/-- VOTE_RESULT, RESULT_QUERY and RESULT_ANSWER (R298, R304, R330, R334): a result from the parent, or in answer to a query, is kept
among the last 16 and waits for its turn, and one from the parent goes on to the children; one from another module is not taken
(log entry 134). A neighbour's query is answered from those kept, and not at all where the result is not among them. -/
def Obligations.ResultsAreKeptForwardedAndAnswered : Prop :=
  (∀ (s : State) (i : Nat) (p : Packet) (cw : Codeword) (pl : VotePl) (d : DomainSect), voteComes s i p cw pl → s.domain = some d →
    d.parent.map (·.1) = some p.src → pl.kind = 1 → (∀ x ∈ s.fx.results, x.fn ≠ pl.fn) →
    ∃ t, exec (.voteResult i p cw) s = .next t ∧ t.fx.results = (s.fx.results ++ [pl]).drop (s.fx.results.length + 1 - 16) ∧
      t.fx.received = (if s.fx.nextFn ≤ pl.fn then s.fx.received ++ [pl] else s.fx.received) ∧
      (∀ c k, d.children = [c] → voteHop s c.1 c.2 = some k → s.sendsVote k →
        ∃ q, Out.packet k q ∈ t.out ∧ q.vote = some pl ∧ q.dst = c.1) ∧
      s.sameBytes t ∧ t.cores = s.cores ∧ t.tk = s.tk ∧ t.img = s.img) ∧
  (∀ (s : State) (i : Nat) (p : Packet) (cw : Codeword) (pl : VotePl), voteComes s i p cw pl →
    (s.domain.bind (·.parent)).map (·.1) ≠ some p.src → pl.kind = 1 →
    ∃ t, exec (.voteResult i p cw) s = .next t ∧ s.sameRegs t (rxRegs i) ∧
      t = { s with links := t.links, out := t.out, regs := t.regs }) ∧
  (∀ (s : State) (i l k : Nat) (p : Packet) (cw : Codeword) (pl r : VotePl), voteComes s i p cw pl → pl.kind = 2 →
    neighbourLink s p.src = some l → (s.fx.results.find? fun r => r.fn = pl.fn) = some r → voteHop s p.src l = some k → s.sendsVote k →
    ∃ t q, exec (.resultQuery i p cw) s = .next t ∧ Out.packet k q ∈ t.out ∧ q.vote = some { r with kind := 3 } ∧ q.dst = p.src ∧
      t.fx = s.fx ∧ s.sameBytes t ∧ t.cores = s.cores ∧ t.tk = s.tk) ∧
  (∀ (s : State) (i : Nat) (p : Packet) (cw : Codeword) (pl : VotePl), voteComes s i p cw pl → pl.kind = 2 →
    (∀ x ∈ s.fx.results, x.fn ≠ pl.fn) →
    ∃ t, exec (.resultQuery i p cw) s = .next t ∧ s.sameRegs t (rxRegs i) ∧
      t = { s with links := t.links, out := t.out, regs := t.regs }) ∧
  ∀ (s : State) (i : Nat) (p : Packet) (cw : Codeword) (pl : VotePl), voteComes s i p cw pl → pl.kind = 3 →
    (neighbourLink s p.src).isSome = true → (∀ x ∈ s.fx.results, x.fn ≠ pl.fn) →
    ∃ t, exec (.resultAnswer i p cw) s = .next t ∧
      t.fx.results = (s.fx.results ++ [{ pl with kind := 1 }]).drop (s.fx.results.length + 1 - 16) ∧
      t.fx.received = (if s.fx.nextFn ≤ pl.fn then s.fx.received ++ [{ pl with kind := 1 }] else s.fx.received) ∧
      s.sameRegs t (rxRegs i) ∧
      t = { s with fx := { s.fx with results := t.fx.results, received := t.fx.received }, links := t.links, out := t.out, regs := t.regs }

/-- VOTE_RESULT_APPLY with COMMIT (R325, R335, R165): every ping-pong unit that the frame wrote changes its current side and no
other does, every version pending for it becomes current, and scratchpads, arrays and, with no scale history, HBM keep their
bytes. -/
def Obligations.CommitMakesTheFramesVersionsCurrent : Prop :=
  ∀ (s : State) (r : VotePl) (h : FrameRec), nextResult s = some (r, h) → s.fx.old = [] → r.flags = 0 → r.actions = 0 →
    s.img.pend = none → h.kind ≠ .quiet → h.inPlace = false → h.units.Nodup →
    ∃ t, exec .voteResultApply s = .next t ∧
      (∀ k, t.sideOf k = if k ∈ h.units then !s.sideOf k else s.sideOf k) ∧
      (∀ core k n, ((s.core core).verOf k).pendPrev = some n → ((t.core core).verOf k).cur = n ∧ ((t.core core).verOf k).pendPrev = none) ∧
      (∀ core k, ((s.core core).verOf k).pendPrev = none → (t.core core).verOf k = (s.core core).verOf k) ∧
      (∀ core k n, ((s.core core).verOf k).pendPrev = some n → t.resultFull core k = true) ∧
      t.fx.applied = true ∧ t.fx.nextFn = afterFrame s r.fn ∧ t.fx.halt = s.fx.halt ∧ t.fx.hold = false ∧ t.fx.rework = s.fx.rework ∧
      t.spad = s.spad ∧ t.mac = s.mac ∧ t.scale = s.scale ∧ (s.reg64 nmHist = 0 → t.hbm = s.hbm) ∧ t.tk = s.tk

/-- VOTE_RESULT_APPLY with REPLAY and HALT (R335, R336, R342): both frames that are open are discarded: no version stays pending
and no current version changes, no byte of memory either; with REPLAY their work is to run again, first the frame voted on;
with HALT the module halts, for lost capacity (OUTCOME 3) or because replays are exhausted (OUTCOME 2). -/
def Obligations.ReplayAndHaltDiscardTheOpenFrames : Prop :=
  (∀ (s : State) (r : VotePl) (h : FrameRec), nextResult s = some (r, h) → s.fx.old = [] → r.flags = 1 → r.actions = 0 →
    s.img.pend = none →
    ∃ t, exec .voteResultApply s = .next t ∧ t.img.sides = s.img.sides ∧
      (∀ core k, ((t.core core).verOf k).pendPrev = none ∧ ((t.core core).verOf k).pendCur = none ∧
        ((t.core core).verOf k).cur = ((s.core core).verOf k).cur) ∧
      (∀ core, (t.core core).windows = (s.core core).prev.winCopy ∧ (t.core core).winPend = []) ∧
      (h.kind ≠ .quiet → s.fx.cur.kind ≠ .quiet →
        t.fx.rework = reworkOf r.attempt h :: reworkOf s.fx.cur.attempt s.fx.cur :: s.fx.rework) ∧
      t.regBit fxSticky 1 = true ∧ t.regFld fxCnt 16 16 = min (s.regFld fxCnt 16 16 + 1) 0xFFFF ∧ t.fx.halt = s.fx.halt ∧
      t.fx.noVote.contains s.fx.cur.fn = true ∧ s.sameBytes t ∧ t.tk = s.tk) ∧
  ∀ (s : State) (r : VotePl) (h : FrameRec), nextResult s = some (r, h) → s.fx.old = [] → (r.flags = 2 ∨ r.flags = 3) →
    r.actions = 0 → s.img.pend = none → s.fx.halt = 0 →
    ∃ t, exec .voteResultApply s = .next t ∧ t.fx.halt ≠ 0 ∧ (r.flags = 3 → t.fx.halt = 2 ∧ t.regBit fxCapSum 31 = true) ∧
      (r.flags = 2 → t.fx.halt = 1 ∨ t.fx.halt = 3) ∧ t.img.sides = s.img.sides ∧
      (∀ core k, ((t.core core).verOf k).pendPrev = none ∧ ((t.core core).verOf k).pendCur = none ∧
        ((t.core core).verOf k).cur = ((s.core core).verOf k).cur) ∧ s.sameBytes t ∧ t.tk = s.tk

/-! ### Images -/

/-- IMG_VERIFY, IMAGE_VERIFY_DONE and IMG_RELEASE (R254, R255): IMG_VERIFY puts an EMPTY slot into VERIFYING over a range of its own,
and else is answered PROGRAM_ERROR and changes nothing; the end of verification makes the slot VERIFIED, or EMPTY again, and
raises an event of KIND 1; IMG_RELEASE empties a VERIFIED slot and is refused for a VERIFYING or an ACTIVE one. -/
def Obligations.ImagesAreVerifiedAndReleased : Prop :=
  (∀ (s : State) (tag slot addr len : Nat), servesNow s tag = true → s.img.slots.length = 4 → s.lcState = 2 →
    s.rebootReq = false → s.debugOpen = false → slot < 4 → (s.slot slot).state = 0 → addr % 4096 = 0 → addr + len ≤ s.img.hbmBytes →
    (∀ i, i < 4 → i ≠ slot → (s.slot i).state ≠ 0 →
      (s.slot i).addr + (s.slot i).len ≤ addr ∨ addr + len ≤ (s.slot i).addr) →
    ∃ t, exec (.imgVerify tag slot addr len) s = .next t ∧ t.slot slot = { state := 1, addr := addr, len := len, tag := tag } ∧
      (∀ i, i ≠ slot → t.slot i = s.slot i) ∧ s.answered t 0 (shortAnswer s tag 1 stOK) ∧
      t = { s with img := { s.img with slots := t.img.slots }, port := { s.port with answers := t.port.answers }, out := t.out }) ∧
  (∀ (s : State) (tag slot addr len : Nat), servesNow s tag = true →
    (s.lcState ≠ 2 ∨ s.rebootReq = true ∨ s.debugOpen = true ∨ 4 ≤ slot ∨ (s.slot slot).state ≠ 0 ∨ addr % 4096 ≠ 0 ∨
      s.img.hbmBytes < addr + len) →
    ∃ t, exec (.imgVerify tag slot addr len) s = .next t ∧ s.answered t 0 (shortAnswer s tag 1 stProgramError) ∧ s.onlyAnswer t) ∧
  (∀ (s : State) (slot : Nat) (c? : Option ImageContent), s.img.slots.length = 4 → slot < 4 → (s.slot slot).state = 1 →
    ∃ t, exec (.imageVerifyDone slot c?) s = .next t ∧
      (∀ c, (verifyImage s (s.slot slot) c?).2 = some c → t.slot slot = { s.slot slot with state := 2, content := some c } ∧
        (c.kind = 0 → s.active = false → t.img.nextFrame = some c.frame)) ∧
      ((verifyImage s (s.slot slot) c?).2 = none → t.slot slot = {}) ∧ (∀ i, i ≠ slot → t.slot i = s.slot i) ∧
      (s.port.events.length < 256 → ∃ e, t.port.events.getLast? = some e ∧ e.ev.kind = 1 ∧
        e.ev.status = (verifyImage s (s.slot slot) c?).1 ∧ e.ev.addr = slot) ∧
      t.img.whole = s.img.whole ∧ s.sameBytes t ∧ s.sameRegs t eventRegs ∧ t.cores = s.cores ∧ t.fx = s.fx) ∧
  (∀ (s : State) (slot : Nat) (c? : Option ImageContent), s.img.slots.length = 4 → slot < 4 → (s.slot slot).state = 1 →
    headerOk s (s.slot slot) = true → s.sec.opKey = none → s.port.events.length < 256 →
    ∃ t e, exec (.imageVerifyDone slot c?) s = .next t ∧ t.slot slot = {} ∧ t.port.events.getLast? = some e ∧
      e.ev.status = stBadSignature) ∧
  (∀ (s : State) (tag slot : Nat), servesNow s tag = true → s.img.slots.length = 4 → slot < 4 → (s.slot slot).state = 2 →
    ∃ t, exec (.imgRelease tag slot) s = .next t ∧ t.slot slot = {} ∧ (∀ i, i ≠ slot → t.slot i = s.slot i) ∧
      s.answered t 0 (shortAnswer s tag 3 stOK) ∧
      t = { s with img := { s.img with slots := t.img.slots }, port := { s.port with answers := t.port.answers }, out := t.out }) ∧
  ∀ (s : State) (tag slot : Nat), servesNow s tag = true → (4 ≤ slot ∨ (s.slot slot).state = 1 ∨ (s.slot slot).state = 3) →
    ∃ t, exec (.imgRelease tag slot) s = .next t ∧ s.answered t 0 (shortAnswer s tag 3 stProgramError) ∧ s.onlyAnswer t

/-- IMG_ACTIVATE (R257, R262, R268): a VERIFIED whole image within the present capacity, at an A at least 3 ticks ahead with no
activation pending, becomes the pending activation, and so does a group image that shares the active image and whose shift fits;
a whole image beyond the capacity is answered CAPACITY_LOWERED, and an A too near PROGRAM_ERROR, with no other effect. -/
def Obligations.ActivationsAreScheduled : Prop :=
  (∀ (s : State) (tag slot a h : Nat) (c : ImageContent), servesNow s tag = true → s.slotContent slot = some c → c.kind = 0 →
    s.lcState = 2 → (s.slot slot).state = 2 → s.fn.toNat + 3 ≤ a → a < 2 ^ 64 → s.img.pend = none →
    withinCapacity s c.require = true →
    ∃ t, exec (.imgActivate tag slot a h) s = .next t ∧ t.img.pend = some ⟨slot, BitVec.ofNat 64 a, h, 0, true, false⟩ ∧
      t.pwr.preRamp = preRampOf s c ∧ t.fx.capHalt = false ∧ s.answered t 0 (shortAnswer s tag 2 stOK) ∧
      t.img = { s.img with pend := t.img.pend } ∧ t.fx.cur = s.fx.cur ∧ t.fx.halt = s.fx.halt ∧ s.sameBytes t ∧ s.sameRegs t [] ∧
      t.cores = s.cores ∧ t.tk = s.tk) ∧
  (∀ (s : State) (tag slot a h : Nat) (c w : ImageContent), servesNow s tag = true → s.slotContent slot = some c → c.kind = 1 →
    s.image = some w → w.sharedId = c.sharedId → shiftOk h c = true → s.lcState = 2 → (s.slot slot).state = 2 →
    s.fn.toNat + 3 ≤ a → a < 2 ^ 64 → s.img.pend = none →
    ∃ t, exec (.imgActivate tag slot a h) s = .next t ∧ t.img.pend = some ⟨slot, BitVec.ofNat 64 a, h, 0, false, false⟩ ∧
      s.answered t 0 (shortAnswer s tag 2 stOK) ∧
      t = { s with img := { s.img with pend := t.img.pend }, port := { s.port with answers := t.port.answers }, out := t.out }) ∧
  (∀ (s : State) (tag slot a h : Nat) (c : ImageContent), servesNow s tag = true → s.slotContent slot = some c → c.kind = 0 →
    s.lcState = 2 → (s.slot slot).state = 2 → s.fn.toNat + 3 ≤ a → a < 2 ^ 64 → s.img.pend = none →
    withinCapacity s c.require = false →
    ∃ t, exec (.imgActivate tag slot a h) s = .next t ∧ s.answered t 0 (shortAnswer s tag 2 stCapacityLowered) ∧ s.onlyAnswer t) ∧
  ∀ (s : State) (tag slot a h : Nat), servesNow s tag = true →
    (s.slotContent slot = none ∨ s.lcState ≠ 2 ∨ (s.slot slot).state ≠ 2 ∨ a < s.fn.toNat + 3 ∨ s.img.pend ≠ none) →
    ∃ t, exec (.imgActivate tag slot a h) s = .next t ∧ s.answered t 0 (shortAnswer s tag 2 stProgramError) ∧ s.onlyAnswer t

/-- IMAGE_ACTIVATION (R256, R260): at the tick before which readiness succeeded, a whole image becomes ACTIVE: its sections give
every core its configuration, no instruction, version or window of before remains, result tags are EMPTY, the image's registers
are loaded, the variant is 0, and WFN goes on from A; HBM and the arrays keep their bytes. Without readiness, or at another
tick, nothing happens. -/
def Obligations.ActivationTakesEffectAtItsTick : Prop :=
  (∀ (s : State) (p : Pend) (c : ImageContent), s.img.pend = some p → p.a = s.fn + 1 → p.go = true → p.whole = true →
    s.img.slots.length = 4 → p.slot < 4 → s.slotContent p.slot = some c →
    ∃ t, exec .imageActivation s = .next t ∧ t.img.whole = some p.slot ∧ (t.slot p.slot).state = 3 ∧ t.image = some c ∧
      t.img.actA = p.a ∧ t.img.pend = none ∧ t.img.groups = [] ∧ t.fx.wfn = p.a - 1 ∧ t.fx.halt = 0 ∧ t.fx.rework = [] ∧
      t.variant = 0 ∧ t.reg nmCtrl = c.nmCtrl ∧ t.regFld fxCtrl 0 4 = c.domain.replayMax % 16 ∧ t.tk.period = c.frame.periodNs ∧
      (∀ i, i < 768 → (t.core i).cfg = (c.cores.find? fun g => g.core = i) ∧ (t.core i).ops = [] ∧ (t.core i).ver = [] ∧
        (t.core i).windows = [] ∧ (t.core i).prog = none ∧ (t.core i).tokens = (s.core i).tokens) ∧
      (∀ core k, core < 768 → k < 4096 → t.resultFull core k = false) ∧ t.hbm = s.hbm ∧ t.mac = s.mac ∧ t.scale = s.scale ∧
      t.sec = s.sec) ∧
  ∀ (s : State), (∀ p, s.img.pend = some p → p.a ≠ s.fn + 1 ∨ p.go = false) → exec .imageActivation s = .next s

GOAL OF THE EXERCISE:
Everything from the line with "def Obligations.ImagesAreVerifiedAndReleased : Prop" through the line with "(c.kind = 0" in the listing above must be retyped exactly, with nothing added.

YOUR SOLUTION:
def Obligations.ImagesAreVerifiedAndReleased : Prop :=
  (∀ (s : State) (tag slot addr len : Nat), servesNow s tag = true → s.img.slots.length = 4 → s.lcState = 2 →
    s.rebootReq = false → s.debugOpen = false → slot < 4 → (s.slot slot).state = 0 → addr % 4096 = 0 → addr + len ≤ s.img.hbmBytes →
    (∀ i, i < 4 → i ≠ slot → (s.slot i).state ≠ 0 →
      (s.slot i).addr + (s.slot i).len ≤ addr ∨ addr + len ≤ (s.slot i).addr) →
    ∃ t, exec (.imgVerify tag slot addr len) s = .next t ∧ t.slot slot = { state := 1, addr := addr, len := len, tag := tag } ∧
      (∀ i, i ≠ slot → t.slot i = s.slot i) ∧ s.answered t 0 (shortAnswer s tag 1 stOK) ∧
      t = { s with img := { s.img with slots := t.img.slots }, port := { s.port with answers := t.port.answers }, out := t.out }) ∧
  (∀ (s : State) (tag slot addr len : Nat), servesNow s tag = true →
    (s.lcState ≠ 2 ∨ s.rebootReq = true ∨ s.debugOpen = true ∨ 4 ≤ slot ∨ (s.slot slot).state ≠ 0 ∨ addr % 4096 ≠ 0 ∨
      s.img.hbmBytes < addr + len) →
    ∃ t, exec (.imgVerify tag slot addr len) s = .next t ∧ s.answered t 0 (shortAnswer s tag 1 stProgramError) ∧ s.onlyAnswer t) ∧
  (∀ (s : State) (slot : Nat) (c? : Option ImageContent), s.img.slots.length = 4 → slot < 4 → (s.slot slot).state = 1 →
    ∃ t, exec (.imageVerifyDone slot c?) s = .next t ∧
      (∀ c, (verifyImage s (s.slot slot) c?).2 = some c → t.slot slot = { s.slot slot with state := 2, content := some c } ∧
        (c.kind = 0 → s.active = false → t.img.nextFrame = some c.frame)) ∧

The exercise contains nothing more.